[ABOUT THIS EXERCISE]:
The reply has to be a number alone, equal to how many lines in the entries below hold the string "cursor".

==== EXTRACTED DATA

-- ==== Sys2Proof/Machine/Data.lean ====
section
/-!
DEFINITION. The meanings of the data groups: a decode call that starts on one.
-/

namespace Sys2Proof.Machine

/-- DATA.PC (R104, R108, R109); a stream that ends inside the group takes `TruncatedStream` (R127). -/
def execDataPc (pairs : BitVec 3) (data : DataValue) (s : State) : Host.Outcome State Fault Refusal :=
  runCall (parsePc s.mem.stream.length pairs data (Parse.start s.cursor)) s

/-- DATA.WB (R104, R108, R110); a stream that ends inside the group takes `TruncatedStream` (R127). -/
def execDataWb (pairs : BitVec 3) (data : DataValue) (s : State) : Host.Outcome State Fault Refusal :=
  runCall (parseWb s.mem.stream.length pairs data (Parse.start s.cursor)) s

/-- A data header with a reserved length takes `BadDataLength`, whatever `R` is and however many nybbles remain (R108, R128). -/
def execDataBadlen (_r : BitVec 1) (n : BitVec 1) (s : State) : Host.Outcome State Fault Refusal :=
  runCall (parseBadlen s.mem.stream.length n (Parse.start s.cursor)) s

end Sys2Proof.Machine
end

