-- ==== Sys2Proof/Machine/Reserved.lean ====
section
/-!
DEFINITION. The meaning of the reserved tag at the first nybble of a decode call.
-/

namespace Sys2Proof.Machine

/-- RSVD (R103, R126, R130): the call takes `ReservedTagEncountered`; both tags alike. -/
def execRsvd (_x : BitVec 1) (s : State) : Host.Outcome State Fault Refusal :=
  .next (report (.fault .reservedTagEncountered) s)

end Sys2Proof.Machine
end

========

[ANSWER TO THIS EXERCISE]:
3